- _Task requirements_
The lines below are to be quoted exactly, from the first through the one that contains "MUL (R133). -/".

- _Records for this task_

-- ==== Sys2Proof/Machine/Alu.lean ====
section
/-! DEFINITION. ADD, SUB, MUL and CMP (spec 41_alu.md). Both sources are read before the destination is written (R130). -/

namespace Sys2Proof.Machine

/-- The shape of ADD, SUB and MUL: `x[a] <- f(x[a], x[b])`, FL unchanged (R130). -/
def aluHandler (f : Byte → Byte → Byte) (opa opb : Byte) (s : State) : HandlerResult :=
  ⟨false, writeOperand s opa (f (readOperand s opa) (readOperand s opb))⟩

/-- ADD's handler (R131). -/
def addHandler (opa opb : Byte) (s : State) : HandlerResult := aluHandler (fun a b => a + b) opa opb s

/-- SUB's handler (R132). -/
def subHandler (opa opb : Byte) (s : State) : HandlerResult := aluHandler (fun a b => a - b) opa opb s

/-- MUL's handler: the low 8 bits of the product (R133). -/
def mulHandler (opa opb : Byte) (s : State) : HandlerResult := aluHandler (fun a b => a * b) opa opb s

/-- CMP's handler: FL is overwritten, nothing else changes (R134). -/
def cmpHandler (opa opb : Byte) (s : State) : HandlerResult :=
  ⟨false, setFlag s (compareFlag (readOperand s opa) (readOperand s opb))⟩

/-- ADD (R131). -/
def execAdd (opa opb : Byte) (s : State) : Host.Outcome State Fault Refusal := finishCycle 2 (addHandler opa opb s)

/-- SUB (R132). -/
def execSub (opa opb : Byte) (s : State) : Host.Outcome State Fault Refusal := finishCycle 2 (subHandler opa opb s)

/-- MUL (R133). -/
def execMul (opa opb : Byte) (s : State) : Host.Outcome State Fault Refusal := finishCycle 2 (mulHandler opa opb s)

/-- CMP (R134). -/
def execCmp (opa opb : Byte) (s : State) : Host.Outcome State Fault Refusal := finishCycle 2 (cmpHandler opa opb s)

end Sys2Proof.Machine
end

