-- ==== Sys2Proof/Certificates/Slice0/Obligations.lean ====
section
/-! DEFINITION. The statements for the provers. Each docstring names the rule of spec/ it formalises, or, where it rests
on a decision the spec marks as its own or on a choice of the model, that decision and its log entry. -/

open Sys2Proof Sys2Proof.Machine

/-! ### Encoding and decoding -/

/-- R80, R83, R86 (opcode bytes: the spec's decision D1, log 1): decoding the bytes of ANY instruction, with every
operand byte at every value and whatever follows, gives it back with what followed. -/
def Obligations.DecodeInvertsEncode : Prop :=
  ∀ (i : Instr) (rest : List Byte), decodeBytes (encode i ++ rest) = .instr i rest

/-- R83, R88 (D1, D2, log 1): the whole opcode byte is the key, so a list of bytes that decodes to an instruction IS that
instruction's encoding followed by the rest; no other bytes decode to it. -/
def Obligations.OnlyTheEncodingDecodes : Prop :=
  ∀ (bytes : List Byte) (i : Instr) (rest : List Byte), decodeBytes bytes = .instr i rest → bytes = encode i ++ rest

/-- R86, R94 (D1, log 1): words written out bit by bit from the encoding lines of the instruction rules, one or two of
each family. -/
def Obligations.WrittenOutWordsDecode : Prop :=
  decodeBytes [0b10100000, 0b00000001, 0b00000010] = .instr (.add 1 2) [] ∧
  decodeBytes [0b10100111, 0b00000011, 0b00000100] = .instr (.cmp 3 4) [] ∧
  decodeBytes [0b00000001] = .instr .hlt [] ∧
  decodeBytes [0b10000010, 0b00000101, 0b11111111] = .instr (.ldi 5 255) [] ∧
  decodeBytes [0b01000111, 0b00000110] = .instr (.prn 6) [] ∧
  decodeBytes [0b01000101, 0b00000111] = .instr (.push 7) [] ∧
  decodeBytes [0b01010000, 0b00000001] = .instr (.call 1) [] ∧
  decodeBytes [0b00010001] = .instr .ret []

/-- R81, R83, R94 (D1, log 1): the descriptor of a defined opcode byte is read from the byte's own fields, the operand
count is at most 2, bit 5 is 1 exactly for the four ALU operations and bit 4 exactly for the five that set pc. -/
def Obligations.DescriptorIsReadFromTheFields : Prop :=
  ∀ (ir : Byte) (d : Descriptor), decodeOpcode ir = .ok d →
    d.operandCount = ir.toNat / 64 ∧ d.operandCount ≤ 2 ∧
    (d.isAluOp = true ↔ ir.toNat / 32 % 2 = 1) ∧ (d.setsPc = true ↔ ir.toNat / 16 % 2 = 1) ∧
    (d.isAluOp = true ↔ d.mnemonic ∈ [Mnemonic.add, .sub, .mul, .cmp]) ∧
    (d.setsPc = true ↔ d.mnemonic ∈ [Mnemonic.call, .ret, .jmp, .jeq, .jne])

/-! ### The cycle -/

/-- R110: the whole step function. From reset `run` is Running and pc is 0; there is a next state only while Running; an
undefined opcode byte changes `run` and nothing else; a defined one runs its handler on the operand bytes and then pc
advances by n + 1 modulo 256 unless the handler set it, n being bits 7 to 6 of the opcode byte. -/
def Obligations.StepIsTheNumberedCycle : Prop :=
  (State.reset.run = .running ∧ State.reset.pc = 0) ∧
  (∀ s t : State, step s = .next t → s.run = .running) ∧
  ∀ s : State, s.run = .running →
    let ir := loadByte s s.pc
    (∀ c, decodeOpcode ir = .illegal c → step s = .next { s with run := .fault c ir }) ∧
    (∀ d, decodeOpcode ir = .ok d →
      let r := handlerOf (instrOf d.mnemonic (loadByte s (s.pc + 1)) (loadByte s (s.pc + 2))) s
      let n := ir.toNat / 64
      step s = .next (if r.pcSet then r.state
        else { r.state with pc := BitVec.ofNat 8 ((r.state.pc.toNat + n + 1) % 256) }))

/-- R110, R114: while Running, when the bytes at pc decode to an instruction, the step is exec of that instruction at
that same state, with nothing added around it. -/
def Obligations.StepRunsTheDecodedInstruction : Prop :=
  ∀ (s : State) (i : Instr), s.run = .running →
    decode (loadByte s s.pc) (loadByte s (s.pc + 1)) (loadByte s (s.pc + 2)) = .instr i → step s = exec i s

/-- R116: the update of pc follows the handler's result, with n read from bits 7 to 6 of the instruction's opcode byte and
pc on the right being this instruction's address; so a JEQ or JNE that is not taken advances by 2. -/
def Obligations.PcUpdateFollowsTheHandlerResult : Prop :=
  (∀ (i : Instr) (s : State),
    let r := handlerOf i s
    let n := (opcodeOf (mnemonicOf i)).toNat / 64
    exec i s = .next (if r.pcSet then r.state
      else { r.state with pc := BitVec.ofNat 8 ((s.pc.toNat + n + 1) % 256) })) ∧
  (∀ (opa : Byte) (s : State), s.fl ≠ .equal →
    exec (.jeq opa) s = .next { s with pc := BitVec.ofNat 8 ((s.pc.toNat + 2) % 256) }) ∧
  (∀ (opa : Byte) (s : State), s.fl = .equal →
    exec (.jne opa) s = .next { s with pc := BitVec.ofNat 8 ((s.pc.toNat + 2) % 256) })

/-- R115 (HLT's false rests on the spec's decision D5, log 3): when each handler reports that it set pc; a handler that
reports false has left pc alone (R26). -/
def Obligations.HandlersReportWhetherTheySetPc : Prop :=
  ∀ (i : Instr) (s : State),
    ((handlerOf i s).pcSet = true ↔
      (∃ o, i = .call o) ∨ i = .ret ∨ (∃ o, i = .jmp o) ∨ (∃ o, i = .jeq o ∧ s.fl = .equal) ∨
        (∃ o, i = .jne o ∧ s.fl ≠ .equal)) ∧
    ((handlerOf i s).pcSet = false → (handlerOf i s).state.pc = s.pc)

/-- R118: from a running state a cycle either completes as exec of one instruction, without faulting, or ends in a fault
that changed nothing but `run`; and no handler faults part-way, in any state. -/
def Obligations.CycleCompletesOrFaultsPrecisely : Prop :=
  (∀ s : State, s.run = .running →
    (∃ i t, decode (loadByte s s.pc) (loadByte s (s.pc + 1)) (loadByte s (s.pc + 2)) = .instr i ∧
      exec i s = .next t ∧ step s = .next t ∧ NotFaulted t) ∨
    (∃ c, decodeOpcode (loadByte s s.pc) = .illegal c ∧
      step s = .next { s with run := .fault c (loadByte s s.pc) })) ∧
  (∀ (i : Instr) (s : State), ∃ t, exec i s = .next t ∧ (NotFaulted s → NotFaulted t))

/-- R117, R32, R252 (no step out of Halted or Fault is the spec's decision D15, answered by a named outcome of the model,
log 8): the block has a next state exactly while it is running, and each stop is named for its end state. -/
def Obligations.StepExactlyWhileRunning : Prop :=
  (∀ s : State, (∃ t, step s = .next t) ↔ s.run = .running) ∧
  (∀ s : State, s.run = .halted → step s = .fault .halted) ∧
  (∀ (s : State) (c : Cause) (op : Byte), s.run = .fault c op → step s = .fault (.stopped c op))
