theorem length_operandBytes (i : Instr) : (operandBytes i).length = operandCount i := by
  cases i <;> simp [operandBytes, operandCount, mnemonicOf]

/-- Modulo 256, whether it is written on numbers or on bytes (R6, R27). -/
theorem ofNat_toNat_add_mod (a : Byte) (k : Nat) : BitVec.ofNat 8 ((a.toNat + k) % 256) = a + BitVec.ofNat 8 k := by
  apply BitVec.eq_of_toNat_eq
  simp

/-- An instruction that does not set pc itself goes on after its own bytes, modulo 256 (R116). -/
theorem toNat_pc_of_exec {i : Instr} {s t : State} (hp : (handlerOf i s).pcSet = false) (h : exec i s = .next t) :
    t.pc.toNat = (s.pc.toNat + (operandBytes i).length + 1) % 256 := by
  rw [eq_updatePc_of_exec h, updatePc_of_pcSet_false _ hp, advancePc_pc, handlerOf_pc_of_pcSet_false hp,
    length_operandBytes]
  simp [Nat.add_assoc]

/-! ### FL: only CMP writes it, and only JEQ and JNE look at it (R29) -/

/-- What an instruction leaves in FL. -/
def flagAfter (i : Instr) (s : State) : Flag :=
  match i with
  | .cmp opa opb => compareFlag (readOperand s opa) (readOperand s opb)
  | _ => s.fl

theorem handlerOf_fl (i : Instr) : (handlerOf i s).state.fl = flagAfter i s := by
  cases i with
  | jeq o => exact branchHandler_fl _ o s
  | jne o => exact branchHandler_fl _ o s
  | _ => rfl

theorem fl_of_exec {i : Instr} {s t : State} (h : exec i s = .next t) : t.fl = flagAfter i s := by
  rw [eq_updatePc_of_exec h, updatePc_fl, handlerOf_fl]

theorem flagAfter_of_ne_cmp {i : Instr} (h : ∀ a b, i ≠ .cmp a b) : flagAfter i s = s.fl := by
  cases i with
  | cmp a b => exact absurd rfl (h a b)
  | _ => rfl

theorem compareFlag_ne_none (a b : Byte) : compareFlag a b ≠ .none := by
  unfold compareFlag
  split
  · exact Flag.noConfusion
  · split <;> exact Flag.noConfusion

theorem equalSet_congr {f g : Flag} (h : f = .equal ↔ g = .equal) : equalSet f = equalSet g := by
  rw [Bool.eq_iff_iff]
  simpa [equalSet] using h

theorem branchHandler_setFlag : branchHandler taken opa (setFlag s f) =
    ⟨(branchHandler taken opa s).pcSet, setFlag (branchHandler taken opa s).state f⟩ := by
  cases taken <;> rfl

/-- `f` is no news to the instruction: it does not look at FL, or `f` answers the one question it asks (R29). -/
def FlagUnseen (i : Instr) (s : State) (f : Flag) : Prop :=
  (∀ o, i ≠ .jeq o ∧ i ≠ .jne o) ∨ (f = .equal ↔ s.fl = .equal)

/-- A handler carries the FL it was given through, and does the same otherwise. -/
theorem handlerOf_setFlag {i : Instr} {s : State} {f : Flag} (h : FlagUnseen i s f) :
    handlerOf i (setFlag s f) =
      ⟨(handlerOf i s).pcSet, setFlag (handlerOf i s).state (flagAfter i (setFlag s f))⟩ := by
  cases i with
  | jeq o =>
    have e : equalSet f = equalSet s.fl := equalSet_congr (h.resolve_left fun hn => (hn o).1 rfl)
    simp [handlerOf, jeqHandler, e, branchHandler_setFlag, flagAfter]
  | jne o =>
    have e : equalSet f = equalSet s.fl := equalSet_congr (h.resolve_left fun hn => (hn o).2 rfl)
    simp [handlerOf, jneHandler, e, branchHandler_setFlag, flagAfter]
  | _ => rfl
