-- ==== Sys2Proof/Syntax.lean ====
section
/-! DEFINITION. The instructions: one constructor per row of spec/opcode_table.json, in its order.
Word rows carry the fields of the word; engine commands carry their header and the fields of their step words (R34);
packets carry the queue and the fields of their body (R317); the other rows are events that the agenda delivers. -/

namespace Sys2Proof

- _Expected answer_
-- ==== Sys2Proof/Machine/Alu.lean ====
section
/-! DEFINITION. ADD, SUB, MUL and CMP (spec 41_alu.md). Both sources are read before the destination is written (R130). -/

namespace Sys2Proof.Machine

/-- The shape of ADD, SUB and MUL: `x[a] <- f(x[a], x[b])`, FL unchanged (R130). -/
def aluHandler (f : Byte → Byte → Byte) (opa opb : Byte) (s : State) : HandlerResult :=
  ⟨false, writeOperand s opa (f (readOperand s opa) (readOperand s opb))⟩

/-- ADD's handler (R131). -/
def addHandler (opa opb : Byte) (s : State) : HandlerResult := aluHandler (fun a b => a + b) opa opb s

/-- SUB's handler (R132). -/
def subHandler (opa opb : Byte) (s : State) : HandlerResult := aluHandler (fun a b => a - b) opa opb s

/-- MUL's handler: the low 8 bits of the product (R133). -/
def mulHandler (opa opb : Byte) (s : State) : HandlerResult := aluHandler (fun a b => a * b) opa opb s

/-- CMP's handler: FL is overwritten, nothing else changes (R134). -/
def cmpHandler (opa opb : Byte) (s : State) : HandlerResult :=
  ⟨false, setFlag s (compareFlag (readOperand s opa) (readOperand s opb))⟩

/-- ADD (R131). -/
def execAdd (opa opb : Byte) (s : State) : Host.Outcome State Fault Refusal := finishCycle 2 (addHandler opa opb s)

/-- SUB (R132). -/
def execSub (opa opb : Byte) (s : State) : Host.Outcome State Fault Refusal := finishCycle 2 (subHandler opa opb s)

/-- MUL (R133). -/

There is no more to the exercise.